State v. Laturner, ___ Kan. ___, ___ P.3d ___ (No. 98,086, filed 10/09/09, affirming in part and reversing in part 38 Kan. App. 2d 193, 197, 163 P.3d 367 (2007).  Lab test result showing that a substance is cocaine is testimonial under Crawford.  The third and fourth sentences of K.S.A. 22-3437(3) are unconstitutional.

http://www.kscourts.org/Cases-and-Opinions/Opinions/SupCt/2009/20091009/96086.pdf

Editor's Note:  As covered in the September 2009 Legal Bulletin, admission of lab tests at a preliminary hearing without calling the chemist is permissible.  State v. Leshay, ___ Kan. ___, ___ P.3d ___ (No. 99,725, filed 08/28/09).

Search and Seizure

Housing Authority Employees Were Not Acting as Agents for the Police

State v. Brittingham, ___ Kan.App.2d ___, ___ P.3d ____ (No. 100,888, filed 10/30/09).  Two public housing authority employees entered defendant's apartment to check for damage from a drainage problem.  One of the employees noticed two unresponsive people inside and called 911.  The police responded, and eventually the persons awoke and declined medical treatment.  The officer noticed drugs and paraphernalia in plain view, and received incriminating, volunteered statements from the defendant.  The Court of Appeals found no error in denying a motion to suppress, holding the public housing employees were not acting as agents of the police, and police entry into the residence was a valid emergency search.

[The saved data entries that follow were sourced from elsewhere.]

/-- The next frame of an item may start now by mode and cell (R274 to R278): in ARRIVAL always; a reference inside its
window; a group in its station's EXCLUSIVE output cell or in an ARBITRATION cell, any other frame in an ARBITRATION cell,
where it can end within the cell. -/
def State.fbMay (s : State) (b : Nat) (x : TxItem) : Bool :=
  let f := s.fbcs.get b
  let fits := decide (s.now + s.itemNs b x ≤ f.cellEnd)
  match f.mode with
  | .arrival => true
  | .schedule =>
    (match x.what with
     | .reference _ => f.cell = .window && decide (s.now < f.cellEnd)
     | .group i => (f.cell = .cell (.exclOut (i % 64)) || f.cell = .cell .arbitration) && fits
     | .send .. => f.cell = .cell .arbitration && fits)
  | _ => false

/-- GSEQ of a station's output group, as sent: it is mirrored, and a takeover goes on from it (R281, R364). -/
def State.noteGseq (s : State) (i q : Nat) : State :=
  (s.mirror (.fbGseq i q)).updMlk fun m => { m with gseqs := putRow m.gseqs i q }

/-- Starts an item on the wire. The content of a group is taken, its GSEQ is fixed and mirrored, and the
image counts as sent when its first frame starts (R126, R281). A group that is resent from INDEX 0 keeps its content and
its GSEQ, which is mirrored again (R278, R281). -/
def State.fbBegin (s : State) (b : Nat) (x : TxItem) : State :=
  match x.what with
  | .group i =>
    if x.index = 0 ∧ x.content = none then
      let st := s.stns.get i
      let q := st.outGseq
      let s := s.noteGseq i q
      let s := s.updStn i fun t => { t with unsent := false, outGseq := (q + 1) % 16 }
      s.updFbc b fun f => { f with
        onWire := some { x with content := some st.mailbox, gseq := q, attempted := true },
        wireStart := s.now }
    else if x.index = 0 ∧ x.retry then
      (s.noteGseq i x.gseq).updFbc b fun f => { f with onWire := some { x with attempted := true }, wireStart := s.now }
    else s.updFbc b fun f => { f with onWire := some { x with attempted := true }, wireStart := s.now }
  | _ => s.updFbc b fun f => { f with onWire := some { x with attempted := true }, wireStart := s.now }

/-- A command item may start only under the grant (R281). -/
def State.mayStart (s : State) (x : TxItem) : Bool := s.mlk.grant || !itemCommand x

/-- Rank of an identifier in arbitration: the 11 base bits, then the base format before the extended one, then the 18 bits
of the extension. -/
def arbRank (x : TxItem) : Nat :=
  if x.ide then x.ident / 2 ^ 18 * 2 ^ 19 + 2 ^ 18 + x.ident % 2 ^ 18 else x.ident * 2 ^ 19

/-- The item that an ARBITRATION cell offers first: ascending identifier, then the older (R279). -/
def firstItem : List TxItem → Option TxItem
  | [] => none
  | x :: r =>
    match firstItem r with
    | none => some x
    | some y => if arbRank y < arbRank x ∨ (arbRank y = arbRank x ∧ y.order < x.order) then some y else some x

/-- Offers the next frame where none is on the wire: in ARRIVAL the head of the queue (R280); in the schedule what its
window or cell was to start, if it still can (R276, R277), and in an ARBITRATION cell what fits it, a group as a whole
(R278, R279, DEDUCED, log 110). -/
def State.fbOffer (s : State) (b : Nat) : State :=
  let f := s.fbcs.get b
  if f.onWire ≠ none ∨ ¬ s.unitOn (.fbc b) then s
  else match f.mode with
  | .arrival =>
    match f.queue with
    | x :: r => if s.mayStart x then (s.updFbc b fun f => { f with queue := r }).fbBegin b x else s
    | [] => s
  | .schedule =>
    match f.due with
    | some x =>
      let s := s.updFbc b fun f => { f with due := none }
      if s.mayStart x ∧ s.fbMay b x then s.fbBegin b x else s
    | none =>
    if f.cell = .cell .arbitration then
      let fits := (f.retries ++ f.queue).filter fun x =>
        s.mayStart x && s.fbMay b x && s.now + s.spanNs b x ≤ f.cellEnd
      match firstItem fits with
      | some x => (s.updFbc b fun f => { f with queue := f.queue.filter (· ≠ x),
                                                retries := f.retries.filter (· ≠ x) }).fbBegin b x
      | none => s
    else s
  | _ => s

/-- Enqueues the output group of station `i` in ARRIVAL mode, when its frames fit (R280, R281). -/
def State.fbQueueGroup (s : State) (i : Nat) : State :=
  let b := i / 64
  let f := s.fbcs.get b
  let g := stnFrames (s.stnCfg i).outLen
  if s.unitOn (.fbc b) ∧ f.mode = .arrival ∧ s.mlk.grant ∧ (s.stns.get i).unsent ∧
      ¬ (s.stns.get i).heldBack ∧ 0 < g
      ∧ ¬ f.queue.any (itemWaits i) ∧ s.fbDepth b + g ≤ 64 then
    (s.fbEnqueue b { what := .group i, ident := (s.stnCfg i).txid }).fbOffer b
  else s

/-- Retries left from SCHEDULE mode enter the queue of 64 in ARRIVAL mode as places come free (R280, log 110). -/
def State.fbRequeue (s : State) (b : Nat) : State :=
  s.each (s.fbcs.get b).retries fun s x =>
    if (s.fbcs.get b).mode = .arrival ∧ s.fbDepth b + s.itemFrames x ≤ 64 then
      let s := s.updFbc b fun f => { f with queue := f.queue ++ [x], retries := f.retries.filter (· ≠ x) }
      s.updFbc b fun f => { f with highWater := Nat.max f.highWater (s.fbDepth b) }
    else s

/-- What waits for room or for the grant: retries, then unsent mailbox images in ascending station order (R281). -/
def State.fbQueueAll (s : State) (b : Nat) : State := (s.fbRequeue b).each (s.busStns b) fun s i => s.fbQueueGroup i

/-- Places an output image in a station's mailbox at COMMIT (R126), or discards it when the station is
not PRESENT (R130). An image placed during BUS_OFF waits for the next COMMIT after it (R285). -/
def State.placeOutput (s : State) (i : Nat) (image : List Byte) : State :=
  if (s.stns.get i).st = .present then
    (s.updStn i fun t => { t with mailbox := image, unsent := true,
                                  heldBack := (s.fbcs.get (i / 64)).mode = .busOff }).fbQueueGroup i
  else s.updStn i fun t => { t with discard := sat32 t.discard 1 }

/-! ## Discarding -/

/-- Ends the FBC_SEND descriptors of a list of items. -/
def State.endSends (s : State) (xs : List TxItem) (c : Code) : State :=
  s.each xs fun s x => match x.what with
    | .send j _ _ => s.complete j c 0
    | _ => s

http://www.kscourts.org/Cases-and-Opinions/opinions/CtApp/2009/20091030/100888.pdf

Lying About Who Rented a Storage Locker Results in Forfeiting Any Expectation of Privacy

United States v. Johnson, ___ F.3d ___ (10th Cir. No. 08-4031, filed 10/27/09).  Defendant's firearm possession conviction is affirmed where defendant forfeited any Fourth Amendment privacy rights he might have had in a storage unit by directing his girlfriend to enter into the rental agreement using another person's name and stolen identification.  Noting the rental contract was procured by identity fraud, the court stated, "[w]e will not be a party to this fraud by legitimizing Johnson's interest in the storage unit.  Therefore, whatever subjective privacy expectations Johnson has in the storage unit were not expectations that "'society is prepared to recognize . . . as objectively reasonable.'"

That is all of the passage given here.